[Records from a dataset]
***

-- ==== Sys2Proof/Tests/Slice0.lean ====
section
/-! SUPPORT. The tests. Every expected value comes from the spec: the words are written out from the
`encoding` column of the opcode map (`30_encoding.md` R94), the one-step tests are vectors of
`95_test_vectors.md`, named in their docstrings, and the witnesses show that the hypotheses of the
statements can be met, at the ends of their ranges. -/

namespace Sys2Proof.Tests

open Sys2Proof Sys2Proof.Machine

/-! ### Helpers -/

/-- The reset state with these registers. -/
def regs (vs : List (Reg × Byte)) : State := vs.foldl (fun s p => s.writeV p.1 p.2) State.reset

/-- The state with these bytes stored at `a`, `a + 1`, ... -/
def withBytes (s : State) (a : Nat) (bs : List Byte) : State := s.store a bs

/-- The state with these pixels on. -/
def withPixels (s : State) (ps : List (Nat × Nat)) : State :=
  { s with fb := ps.foldl (fun fb p => fb.flip p.1 p.2) s.fb }

/-- The state with these keys down. -/
def withKeys (s : State) (ks : List (Fin 16)) : State :=
  { s with key := ks.foldl (fun key k => key.set k.val true k.isLt) s.key }

/-- The state with a stack of depth `sp` in which every slot is `w`. -/
def withStack (s : State) (sp : Fin 13) (w : Word) : State :=
  { s with sp := sp, stack := Vector.replicate 12 w }

/-- The outcome is a next state of which `p` holds. -/
def hasNext (r : Result) (p : State → Bool) : Bool :=
  match r with
  | .next t => p t
  | _ => false

/-- The fault of an outcome, if it is one. -/
def faultIn (r : Result) : Option Fault :=
  match r with
  | .fault f => some f
  | _ => none

/-- The word `w` is stored at `PC` and one step is taken; `p` holds afterwards. -/
def runs (s : State) (w : Nat) (p : State → Bool) : Bool := hasNext (step (s.withFetchWord 16 w)) p

/-- The set pixels of the state are exactly these. -/
def lit (t : State) (ps : List (Nat × Nat)) : Bool := t.fb == (withPixels State.reset ps).fb

/-! ### Decoding: a word of each row, from its `encoding` -/

theorem test_decode_cls : decodeWord 0b0000000011100000 = some .cls := by decide
theorem test_decode_ret : decodeWord 0b0000000011101110 = some .ret := by decide
theorem test_decode_jp : decodeWord 0b0001001000110100 = some (.jp 0x234) := by decide
theorem test_decode_call : decodeWord 0b0010101010111100 = some (.call 0xABC) := by decide
theorem test_decode_seImm : decodeWord 0b0011001000010000 = some (.seImm 2 0x10) := by decide
theorem test_decode_sneImm : decodeWord 0b0100001000010000 = some (.sneImm 2 0x10) := by decide
theorem test_decode_seReg : decodeWord 0b0101000100100000 = some (.seReg 1 2) := by decide
theorem test_decode_ldImm : decodeWord 0b0110101000101011 = some (.ldImm 0xA 0x2B) := by decide
theorem test_decode_addImm : decodeWord 0b0111001100100000 = some (.addImm 3 0x20) := by decide
theorem test_decode_ldReg : decodeWord 0b1000000100100000 = some (.ldReg 1 2) := by decide
theorem test_decode_or : decodeWord 0b1000000100100001 = some (.or 1 2) := by decide
theorem test_decode_and : decodeWord 0b1000000100100010 = some (.and 1 2) := by decide
theorem test_decode_xor : decodeWord 0b1000000100100011 = some (.xor 1 2) := by decide
theorem test_decode_addReg : decodeWord 0b1000000100100100 = some (.addReg 1 2) := by decide
theorem test_decode_sub : decodeWord 0b1000000100100101 = some (.sub 1 2) := by decide
theorem test_decode_shr : decodeWord 0b1000000100100110 = some (.shr 1 2) := by decide
theorem test_decode_subn : decodeWord 0b1000000100100111 = some (.subn 1 2) := by decide
theorem test_decode_shl : decodeWord 0b1000000100101110 = some (.shl 1 2) := by decide
theorem test_decode_sneReg : decodeWord 0b1001000100100000 = some (.sneReg 1 2) := by decide
theorem test_decode_ldI : decodeWord 0b1010001011110000 = some (.ldI 0x2F0) := by decide
theorem test_decode_jpV0 : decodeWord 0b1011001100000000 = some (.jpV0 0x300) := by decide
theorem test_decode_rnd : decodeWord 0b1100001100001111 = some (.rnd 3 0x0F) := by decide
theorem test_decode_drw : decodeWord 0b1101000000010011 = some (.drw 0 1 3) := by decide
theorem test_decode_skp : decodeWord 0b1110001110011110 = some (.skp 3) := by decide
theorem test_decode_sknp : decodeWord 0b1110001110100001 = some (.sknp 3) := by decide
theorem test_decode_ldVxDt : decodeWord 0b1111001100000111 = some (.ldVxDt 3) := by decide
theorem test_decode_ldVxK : decodeWord 0b1111010100001010 = some (.ldVxK 5) := by decide
theorem test_decode_ldDtVx : decodeWord 0b1111001100010101 = some (.ldDtVx 3) := by decide
theorem test_decode_ldStVx : decodeWord 0b1111001100011000 = some (.ldStVx 3) := by decide
theorem test_decode_addI : decodeWord 0b1111010000011110 = some (.addI 4) := by decide
theorem test_decode_ldF : decodeWord 0b1111001000101001 = some (.ldF 2) := by decide
theorem test_decode_ldB : decodeWord 0b1111010100110011 = some (.ldB 5) := by decide
theorem test_decode_dump : decodeWord 0b1111001001010101 = some (.dump 2) := by decide
theorem test_decode_load : decodeWord 0b1111111101100101 = some (.load 0xF) := by decide

/-- The first byte is the high one (R63), and the bytes after the word are left. -/
theorem test_decode_bytes : decode [0xA2, 0xF0, 0x12] = .ok (.ldI 0x2F0, [0x12]) := by rfl
theorem test_decode_truncated : decode [0xA2] = .error .truncated := by rfl
theorem test_decode_rejects_by_name : decode [0x51, 0x21] = .error (.illegal 0x5121) := by rfl
/-- The host's view of the table: the row `JP` with its operand bits zero. -/
theorem test_decodeTableWord : decodeTableWord 16 0x1000 = some (.jp 0) := by decide
theorem test_encodeBytes : encodeBytes (.drw 0 1 3) = [0xD0, 0x13] := by decide

/-! ### Well-formedness: what each check refuses -/

theorem test_illegal_0000 : wordWellFormed 0x0000 = false := by decide
theorem test_illegal_00FD : wordWellFormed 0x00FD = false := by decide
theorem test_illegal_5121 : wordWellFormed 0x5121 = false := by decide
theorem test_illegal_8128 : wordWellFormed 0x8128 = false := by decide
theorem test_illegal_812F : wordWellFormed 0x812F = false := by decide
theorem test_illegal_9121 : wordWellFormed 0x9121 = false := by decide
theorem test_illegal_E19F : wordWellFormed 0xE19F = false := by decide
theorem test_illegal_F100 : wordWellFormed 0xF100 = false := by decide
theorem test_legal_00E0 : wordWellFormed 0x00E0 = true := by decide
theorem test_image_empty : imageWellFormed [] = false := by decide
theorem test_image_too_long : imageWellFormed (List.replicate 3585 0xAA) = false := by
  unfold imageWellFormed; rw [List.length_replicate]; decide
theorem test_image_longest : imageWellFormed (List.replicate 3584 0xAA) = true := by
  unfold imageWellFormed; rw [List.length_replicate]; decide
theorem test_image_shortest : imageWellFormed [0x12] = true := by decide

/-! ### One cycle: fetch and illegal words -/

/-- V40-1: the reset state runs into the word 0x0000. -/
theorem test_V40_1 : hasNext (step State.reset) (fun t =>
    t.pc == 0x202 && t.out == .completed (.decodeError 0x0000 0x200)) = true := by decide
/-- V40-6. -/
theorem test_V40_6 : runs (regs [(1, 7), (2, 7)]) 0x5121 (fun t =>
    t.pc == 0x202 && t.out == .completed (.decodeError 0x5121 0x200)) = true := by decide
/-- V40-13: the last address that can be fetched. -/
theorem test_V40_13 : runs { State.reset with pc := 0xFFE } 0x6A2B (fun t =>
    t.readV 0xA == 0x2B && t.pc == 0x1000) = true := by decide
/-- V40-14, V40-15, V40-16. -/
theorem test_V40_14 : faultIn (step { State.reset with pc := 0x1000 }) = some (.memoryBounds 0x1000) := by decide
theorem test_V40_15 : faultIn (step { State.reset with pc := 0x0FFF }) = some (.memoryBounds 0x1000) := by decide
theorem test_V40_16 : faultIn (step { State.reset with pc := 0xFFFF }) = some (.memoryBounds 0xFFFF) := by decide
/-- V40-17: an odd `PC`. -/
theorem test_V40_17 : hasNext (step { withBytes State.reset 0x200 [0x00, 0x6A, 0x2B] with pc := 0x201 })
    (fun t => t.readV 0xA == 0x2B && t.pc == 0x203) = true := by decide

/-! ### One cycle: control transfer -/

/-- V41-1. -/
theorem test_V41_1 : runs State.reset 0x1234 (fun t => t.pc == 0x234) = true := by decide
/-- V41-5: the pushed address needs more than 12 bits. -/
theorem test_V41_5 : runs { State.reset with pc := 0xFFE } 0x2ABC (fun t =>
    t.pc == 0xABC && t.sp == 1 && t.stack[0] == 0x1000) = true := by decide
/-- V41-7. -/
theorem test_V41_7 : runs (withStack State.reset 12 0x20A) 0x2300 (fun t =>
    t.pc == 0x202 && t.sp == 12 && t.out == .completed (.stackOverflow 0x2300 0x200)) = true := by decide
/-- V41-8. -/
theorem test_V41_8 : runs { withStack State.reset 1 0x202 with pc := 0x300 } 0x00EE (fun t =>
    t.pc == 0x202 && t.sp == 0) = true := by decide
/-- V41-10. -/
theorem test_V41_10 : runs State.reset 0x00EE (fun t =>
    t.pc == 0x202 && t.out == .completed (.stackUnderflow 0x00EE 0x200)) = true := by decide
/-- V41-12 and V41-13: beyond 12 bits; `V0`, not the register of the nibble. -/
theorem test_V41_12 : runs (regs [(0, 0xFF)]) 0xBFFF (fun t => t.pc == 0x10FE) = true := by decide
theorem test_V41_13 : runs (regs [(3, 0x10)]) 0xB300 (fun t => t.pc == 0x300) = true := by decide
/-- V41-14 and V41-15. -/
theorem test_V41_14 : runs (regs [(2, 0x10)]) 0x3210 (fun t => t.pc == 0x204) = true := by decide
theorem test_V41_15 : runs (regs [(2, 0x11)]) 0x3210 (fun t => t.pc == 0x202) = true := by decide
/-- V41-17 and V41-18. -/
theorem test_V41_17 : runs (regs [(2, 0x10)]) 0x4210 (fun t => t.pc == 0x202) = true := by decide
theorem test_V41_18 : runs (regs [(2, 0x11)]) 0x4210 (fun t => t.pc == 0x204) = true := by decide
/-- V41-19 and V41-20. -/
theorem test_V41_19 : runs (regs [(1, 7), (2, 7)]) 0x5120 (fun t => t.pc == 0x204) = true := by decide
theorem test_V41_20 : runs (regs [(1, 7), (2, 8)]) 0x5120 (fun t => t.pc == 0x202) = true := by decide
/-- V41-22 and V41-23. -/
theorem test_V41_22 : runs (regs [(1, 7), (2, 8)]) 0x9120 (fun t => t.pc == 0x204) = true := by decide
theorem test_V41_23 : runs (regs [(1, 7), (2, 7)]) 0x9120 (fun t => t.pc == 0x202) = true := by decide

/-! ### One cycle: arithmetic and logic -/

/-- V42-1. -/
theorem test_V42_1 : runs State.reset 0x6A2B (fun t => t.readV 0xA == 0x2B) = true := by decide
/-- V42-4: VF is not a flag of 7XNN. -/
theorem test_V42_4 : runs (regs [(3, 0xFF), (15, 1)]) 0x7301 (fun t => t.readV 3 == 0 && t.readV 15 == 1) = true := by
  decide
/-- V42-8. -/
theorem test_V42_8 : runs (regs [(2, 0x5A), (15, 1)]) 0x8F20 (fun t => t.readV 15 == 0x5A) = true := by decide
/-- V42-9 and V42-10. -/
theorem test_V42_9 : runs (regs [(1, 0xF0), (2, 0x0F), (15, 1)]) 0x8121 (fun t =>
    t.readV 1 == 0xFF && t.readV 15 == 0) = true := by decide
theorem test_V42_10 : runs (regs [(2, 0x0F), (15, 0xFF)]) 0x8F21 (fun t => t.readV 15 == 0) = true := by decide
/-- V42-12. -/
theorem test_V42_12 : runs (regs [(1, 0xF3), (2, 0x3F), (15, 7)]) 0x8122 (fun t =>
    t.readV 1 == 0x33 && t.readV 15 == 0) = true := by decide
/-- V42-14. -/
theorem test_V42_14 : runs (regs [(1, 0xFF), (2, 0x0F), (15, 1)]) 0x8123 (fun t =>
    t.readV 1 == 0xF0 && t.readV 15 == 0) = true := by decide
/-- V42-16 and V42-20. -/
theorem test_V42_16 : runs (regs [(1, 0xC8), (2, 0x64)]) 0x8124 (fun t =>
    t.readV 1 == 0x2C && t.readV 15 == 1) = true := by decide
theorem test_V42_20 : runs (regs [(1, 2), (15, 0xFF)]) 0x8F14 (fun t => t.readV 15 == 1) = true := by decide
/-- V42-22 and V42-23. -/
theorem test_V42_22 : runs (regs [(1, 0x10), (2, 0x20)]) 0x8125 (fun t =>
    t.readV 1 == 0xF0 && t.readV 15 == 0) = true := by decide
theorem test_V42_23 : runs (regs [(1, 0x33), (2, 0x33)]) 0x8125 (fun t =>
    t.readV 1 == 0 && t.readV 15 == 1) = true := by decide
/-- V42-27 and V42-31: the source is `Vy`. -/
theorem test_V42_27 : runs (regs [(1, 0xAA), (2, 5)]) 0x8126 (fun t =>
    t.readV 1 == 2 && t.readV 15 == 1) = true := by decide
theorem test_V42_31 : runs (regs [(15, 3)]) 0x81F6 (fun t => t.readV 1 == 1 && t.readV 15 == 1) = true := by decide
/-- V42-32 and V42-33. -/
theorem test_V42_32 : runs (regs [(1, 0x10), (2, 0x20)]) 0x8127 (fun t =>
    t.readV 1 == 0x10 && t.readV 15 == 1) = true := by decide
theorem test_V42_33 : runs (regs [(1, 0x20), (2, 0x10), (15, 1)]) 0x8127 (fun t =>
    t.readV 1 == 0xF0 && t.readV 15 == 0) = true := by decide
/-- V42-35 and V42-36. -/
theorem test_V42_35 : runs (regs [(2, 0x81)]) 0x812E (fun t => t.readV 1 == 2 && t.readV 15 == 1) = true := by decide
theorem test_V42_36 : runs (regs [(1, 0xFF), (2, 0x40), (15, 1)]) 0x812E (fun t =>
    t.readV 1 == 0x80 && t.readV 15 == 0) = true := by decide
/-- V42-39: the host's byte is 0xB7. -/
theorem test_V42_39 : hasNext (cycle (some 0xB7) (State.reset.withFetchWord 16 0xC30F)) (fun t =>
    t.readV 3 == 7 && t.pc == 0x202) = true := by decide

/-! ### One cycle: the address register and memory -/

/-- V43-1. -/
theorem test_V43_1 : runs State.reset 0xA2F0 (fun t => t.i == 0x2F0) = true := by decide
/-- V43-3 and V43-3b: no mask at 12 bits, a wrap at 16. -/
theorem test_V43_3 : runs ((regs [(4, 1)]).writeI 0xFFF) 0xF41E (fun t => t.i == 0x1000 && t.readV 15 == 0) = true := by
  decide
theorem test_V43_3b : runs ((regs [(4, 2)]).writeI 0xFFFF) 0xF41E (fun t => t.i == 1) = true := by decide
/-- V43-4 and V43-6: five times the whole byte. -/
theorem test_V43_4 : runs (regs [(2, 0x0A)]) 0xF229 (fun t => t.i == 0x32) = true := by decide
theorem test_V43_6 : runs (regs [(2, 0xFF)]) 0xF229 (fun t => t.i == 0x4FB) = true := by decide
/-- V43-8 and V43-12. -/
theorem test_V43_8 : runs ((regs [(5, 0x9C)]).writeI 0x300) 0xF533 (fun t =>
    t.mem.readBytes 0x300 3 == [1, 5, 6] && t.i == 0x300) = true := by decide
theorem test_V43_12 : faultIn (step (((regs [(5, 0x7B)]).writeI 0xFFE).withFetchWord 16 0xF533)) =
    some (.memoryBounds 0x1000) := by decide
/-- V43-14 and V43-17. -/
theorem test_V43_14 : runs ((regs [(0, 1), (1, 2), (2, 3), (3, 4)]).writeI 0x400) 0xF255 (fun t =>
    t.mem.readBytes 0x400 4 == [1, 2, 3, 0] && t.i == 0x403) = true := by decide
theorem test_V43_17 : faultIn (step (((regs [(0, 1)]).writeI 0xFFFF).withFetchWord 16 0xF055)) =
    some (.memoryBounds 0xFFFF) := by decide
/-- V43-18 and V43-22. -/
theorem test_V43_18 : runs ((withBytes (regs [(3, 0x77)]) 0x400 [0xA, 0xB, 0xC, 0xD]).writeI 0x400) 0xF265 (fun t =>
    t.readV 0 == 0xA && t.readV 1 == 0xB && t.readV 2 == 0xC && t.readV 3 == 0x77 && t.i == 0x403) = true := by
  decide
theorem test_V43_22 : runs ((withBytes State.reset 0xFFF [0x5C]).writeI 0xFFF) 0xF065 (fun t =>
    t.readV 0 == 0x5C && t.i == 0x1000) = true := by decide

***

AIM OF THE TASK>
Search the data and copy each line containing "writeI".

TASK RESULT>
theorem test_V43_3 : runs ((regs [(4, 1)]).writeI 0xFFF) 0xF41E (fun t => t.i == 0x1000 && t.readV 15 == 0) = true := by
theorem test_V43_3b : runs ((regs [(4, 2)]).writeI 0xFFFF) 0xF41E (fun t => t.i == 1) = true := by decide
theorem test_V43_8 : runs ((regs [(5, 0x9C)]).writeI 0x300) 0xF533 (fun t =>
theorem test_V43_12 : faultIn (step (((regs [(5, 0x7B)]).writeI 0xFFE).withFetchWord 16 0xF533)) =
theorem test_V43_14 : runs ((regs [(0, 1), (1, 2), (2, 3), (3, 4)]).writeI 0x400) 0xF255 (fun t =>
theorem test_V43_17 : faultIn (step (((regs [(0, 1)]).writeI 0xFFFF).withFetchWord 16 0xF055)) =
theorem test_V43_18 : runs ((withBytes (regs [(3, 0x77)]) 0x400 [0xA, 0xB, 0xC, 0xD]).writeI 0x400) 0xF265 (fun t =>
theorem test_V43_22 : runs ((withBytes State.reset 0xFFF [0x5C]).writeI 0xFFF) 0xF065 (fun t =>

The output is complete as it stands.